My version of the Bechdel test would be something like:
- The fictional media must have at least two characters coded as female
- Who have names if naming is standard in the media
- And communicate with each other using their primary form of such
- With or without the presence and/or contribution of a character or characters coded as male
- About something other than a character or characters coded as male
7 comments:
This is a good post although the bechdal test does give movie directors some thought about the portrayal of women. As you say the test is flawed and vague. Again excellent post!
The Bechdel Test is an interesting starting point for a discussion, but it's flawed by the second condition: that the women have to be talking to each other. A film that arguably represented total gender equality – one in which there is an equal number of men and women, their strengths and weaknesses equally divided – could fail the Bechdel Test simply because in each scene there's a man and a woman talking to each other, rather conversations divided up by sex.
Sadly there are some people who believe (and, perhaps worse, some feminists who give the impression) that feminism is not about redressing the gender balance but about swinging it too far in the opposite direction, and the second condition of the Bechdel Test supports such suspicions.

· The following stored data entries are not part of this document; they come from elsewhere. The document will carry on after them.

-- ==== Sys2Proof/Certificates/Slice0/Obligations.lean ====
section
/-! DEFINITION. The statements for the provers. Each docstring names the rule of spec/ it formalises; where a clause rests on a
decision of the spec marked as its own (D3, D6, D7, D8, D9, D14, D18) or of the model, it names it and the log entry. Results
are stated on values, not through the model's helper functions, wherever the spec gives them as values. -/

open Sys2Proof Sys2Proof.Machine

/-! ### What each operation does, and what it leaves unchanged

A record update on the right side is the frame: every field it does not name is unchanged. -/

/-- SKIP, 41_event_gating.md (R110): the counter goes down by one, the output is Nothing and nothing else is written; a step
selects it whenever the counter is not zero, whatever the flag, the phase and the byte are. That a flagged event is skipped
too is D9 (log 16). The event's place in the stream and its timestamps are the model's own fields (logs 1, 3). -/
def Obligations.SkipDiscardsEvent : Prop :=
  (∀ (err : Bool) (phase : BitVec 3) (b : Byte) (s : State), s.skipRemaining ≠ 0 →
    exec (.skip err phase b) s =
      .next { s with skipRemaining := s.skipRemaining - 1, outputs := s.outputs ++ [.nothing] }) ∧
  ∀ (s : State) (e : Event) (rest : List Event), s.probe = none → s.input = e :: rest → s.skipRemaining ≠ 0 →
    step s = .next { s with
      skipRemaining := s.skipRemaining - 1, outputs := s.outputs ++ [.nothing]
      input := rest, evStart := e.startTime, evEnd := e.endTime }

/-- R111: BUSERR returns Nothing and writes no field at all; a step selects it whenever the counter is zero and the event is
flagged, whatever the phase and the byte are. The stream and the event's timestamps are the model's own fields (logs 1, 3). -/
def Obligations.BusErrorEventIgnored : Prop :=
  (∀ (phase : BitVec 3) (b : Byte) (s : State),
    exec (.buserr phase b) s = .next { s with outputs := s.outputs ++ [.nothing] }) ∧
  ∀ (s : State) (e : Event) (rest : List Event), s.probe = none → s.input = e :: rest → s.skipRemaining = 0 →
    e.err = true →
    step s = .next { s with
      outputs := s.outputs ++ [.nothing], input := rest, evStart := e.startTime, evEnd := e.endTime }

/-- FMT_COMPACT, 42_header_phases.md (R121). Clearing the presence flags is D8 (log 15), writing `endTime` is D6 (log 13). -/
def Obligations.FmtCompactBeginsFrame : Prop :=
  ∀ (len6 : BitVec 6) (s : State),
    exec (.fmtCompact len6) s = .next { s with
      paramsLen := 0#8, dstPresent := false, srcPresent := false, startTime := s.evStart, endTime := s.evEnd
      remainingLength := BitVec.ofNat 8 len6.toNat
      phase := if len6.toNat = 0 then .length else .serviceId
      runningChecksum := BitVec.ofNat 8 len6.toNat
      outputs := s.outputs ++ [.nothing] }

/-- FMT_UNSUP, 42_header_phases.md (R122): the error spans this byte, and `remaining_length` is not written. Clearing the
presence flags is D8 (log 15), writing `endTime` is D6 (log 13). -/
def Obligations.FmtUnsupRaises : Prop :=
  ∀ (len6 : BitVec 6) (s : State),
    exec (.fmtUnsup len6) s = .next { s with
      phase := .format, paramsLen := 0#8, runningChecksum := 0#8, dstPresent := false, srcPresent := false
      startTime := s.evStart, endTime := s.evEnd
      outputs := s.outputs ++ [.error ⟨.unsupportedFormat, s.evStart, s.evEnd⟩] }

/-- FMT_ADDR, 42_header_phases.md (R123): bit 6 of the byte goes into the sum and nowhere else. Clearing the presence flags is
D8 (log 15), writing `endTime` is D6 (log 13). -/
def Obligations.FmtAddrBeginsFrame : Prop :=
  ∀ (mode : BitVec 1) (len6 : BitVec 6) (s : State),
    exec (.fmtAddr mode len6) s = .next { s with
      paramsLen := 0#8, dstPresent := false, srcPresent := false, startTime := s.evStart, endTime := s.evEnd
      remainingLength := BitVec.ofNat 8 len6.toNat
      phase := .dstAddr
      runningChecksum := BitVec.ofNat 8 (128 + 64 * mode.toNat + len6.toNat)
      outputs := s.outputs ++ [.nothing] }

/-- R124: DST stores the byte, sets the presence flag, goes to SRC_ADDR and adds the byte modulo 256; nothing else is written,
`end_time` aside, which ConsumedEventRecordsEnd states. -/
def Obligations.DstStoresAddress : Prop :=
  ∀ (b : Byte) (s : State), ∃ t, exec (.dst b) s = .next t ∧
    { t with endTime := s.endTime } = { s with
      dstAddr := b, dstPresent := true, phase := .srcAddr
      runningChecksum := BitVec.ofNat 8 (s.runningChecksum.toNat + b.toNat)
      outputs := s.outputs ++ [.nothing] }

/-- R125: SRC stores the byte, sets the presence flag and goes to LENGTH exactly when the length is still zero; nothing else is
written, `end_time` aside. -/
def Obligations.SrcStoresAddress : Prop :=
  ∀ (b : Byte) (s : State), ∃ t, exec (.src b) s = .next t ∧
    { t with endTime := s.endTime } = { s with
      srcAddr := b, srcPresent := true
      phase := if s.remainingLength.toNat = 0 then .length else .serviceId
      runningChecksum := BitVec.ofNat 8 (s.runningChecksum.toNat + b.toNat)
      outputs := s.outputs ++ [.nothing] }

/-- LEN with a byte that is not zero, 42_header_phases.md (R126): all eight bits are the length. Writing `endTime` is D6
(log 13). -/
def Obligations.LenStoresLength : Prop :=
  ∀ (b : Byte) (s : State), b.toNat ≠ 0 →
    exec (.len b) s = .next { s with
      remainingLength := b, phase := .serviceId, endTime := s.evEnd
      runningChecksum := BitVec.ofNat 8 (s.runningChecksum.toNat + b.toNat)
      outputs := s.outputs ++ [.nothing] }

/-- LEN with a zero byte, 42_header_phases.md (R126, R163): InvalidLength, the context reset, the length register zero (R164).
The error's two timestamps are D7 (log 14), clearing the presence flags is D8 (log 15), writing `endTime` is D6 (log 13). -/
def Obligations.LenZeroRaises : Prop :=
  ∀ (b : Byte) (s : State), b.toNat = 0 →
    exec (.len b) s = .next { s with
      remainingLength := 0#8, endTime := s.evEnd
      phase := .format, paramsLen := 0#8, runningChecksum := 0#8, dstPresent := false, srcPresent := false
      outputs := s.outputs ++ [.error ⟨.invalidLength, s.startTime, s.evEnd⟩] }

/-- R140: SID stores the raw byte, bit 6 included, and goes to CHECKSUM exactly when the length is one; nothing else is
written, `end_time` aside, and no name is looked up. -/
def Obligations.SidStoresIdentifier : Prop :=
  ∀ (b : Byte) (s : State), ∃ t, exec (.sid b) s = .next t ∧
    { t with endTime := s.endTime } = { s with
      serviceId := b
      phase := if s.remainingLength.toNat = 1 then .checksum else .params
      runningChecksum := BitVec.ofNat 8 (s.runningChecksum.toNat + b.toNat)
      outputs := s.outputs ++ [.nothing] }

/-- R141: PARAM stores the byte in slot `params_len`, counts it, and goes to CHECKSUM exactly when the count after the append is
`remaining_length - 1`; every other slot reads as before and nothing else is written, `end_time` aside. The premise is R29:
slot `params_len` exists. -/
def Obligations.ParamAppendsByte : Prop :=
  ∀ (b : Byte) (s : State), s.paramsLen.toNat < 254 → ∃ t, exec (.param b) s = .next t ∧
    { t with endTime := s.endTime, params := s.params } = { s with
      paramsLen := BitVec.ofNat 8 (s.paramsLen.toNat + 1)
      phase := if s.paramsLen.toNat + 1 + 1 = s.remainingLength.toNat then .checksum else .params
      runningChecksum := BitVec.ofNat 8 (s.runningChecksum.toNat + b.toNat)
      outputs := s.outputs ++ [.nothing] } ∧
    ∀ a, Memory.read t.params a = if a = s.paramsLen.toNat then some b else Memory.read s.params a

/-- CKS on a match, 43_body_phases.md (R142, R83): the frame carries the stored fields, the slots below `params_len` in order,
the name of the stored identifier and this byte; then the context is reset, and no slot changes. Clearing the presence flags
is D8 (log 15), writing `endTime` is D6 (log 13); the lookup record is the model's own (log 5). -/
def Obligations.CksMatchEmitsFrame : Prop :=
  ∀ (b : Byte) (s : State) (ps : List Byte), b = s.runningChecksum →
    ps.length = s.paramsLen.toNat → (∀ a, a < ps.length → Memory.read s.params a = ps[a]?) →
    ∃ name, (name = if s.serviceId = 0x7F#8 then Name.negativeResponse
        else (sidTable (s.serviceId &&& 0xBF#8)).getD .unknown) ∧
      exec (.cks b) s = .next { s with
        endTime := s.evEnd
        phase := .format, paramsLen := 0#8, runningChecksum := 0#8, dstPresent := false, srcPresent := false
        lookups := s.lookups ++ [⟨s.serviceId, name⟩]
        outputs := s.outputs ++ [.frame {
          dstAddr := if s.dstPresent then some s.dstAddr else none
          srcAddr := if s.srcPresent then some s.srcAddr else none
          serviceId := s.serviceId
          serviceName := name
          params := ps
          checksumByte := b
          startTime := s.startTime
          endTime := s.evEnd }] }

But the thing with the Bechdel Test is this: why women can only talk about man/men in movies? Why can't they talk about anything else? The Bechdel Test is good to be applied mainly on movies where there is an appeal to the audience concerning the possibility of a relationship - not only romantic comedies and drama, but also horror and action movies. So, I'd like to think that such test was devised in order to show that women do not just think about sex/men/relationship - they're not limited to such matters as society seems to believe.
Correction: "...that women don't think only about sex/men/relationship".
The test doesn't account for quality of conversation. If say there was a scene in Sex and the City and the topic is about fashion, wouldn't that pass the test. As the test doesn't account for the quality of the conversation nor the depth of the characters or the scope of their environment.
In reply to Bruce Torres - how would that apply if two lesbians had a conversation about a man.
And I can just imagine the UPROAR that would ensue if there was a male version of the Bechdel / Wallace test. The bechdel / Wallace test, IN ITSELF, promotes sexism. I feel like I'm taking crazy pills here. Why is it NEVER ok for there to be sexism against women, yet when it is reversed.... No one bats an eye? Fuck the media and Fuck Feminism, Almost the same thing nowadays.
-Todd
...There is a male version of the test. It's called the reverse Bechdel test. It's used to show how inequal the Hollywood landscape is because just about every single movie you can possibly think of would pass it. It's, in fact, laughable to think it would ever be a problem for men like it is for women because men are the default human being while women are special interest. Go ahead, run both tests together on the yearly film output and prove me wrong.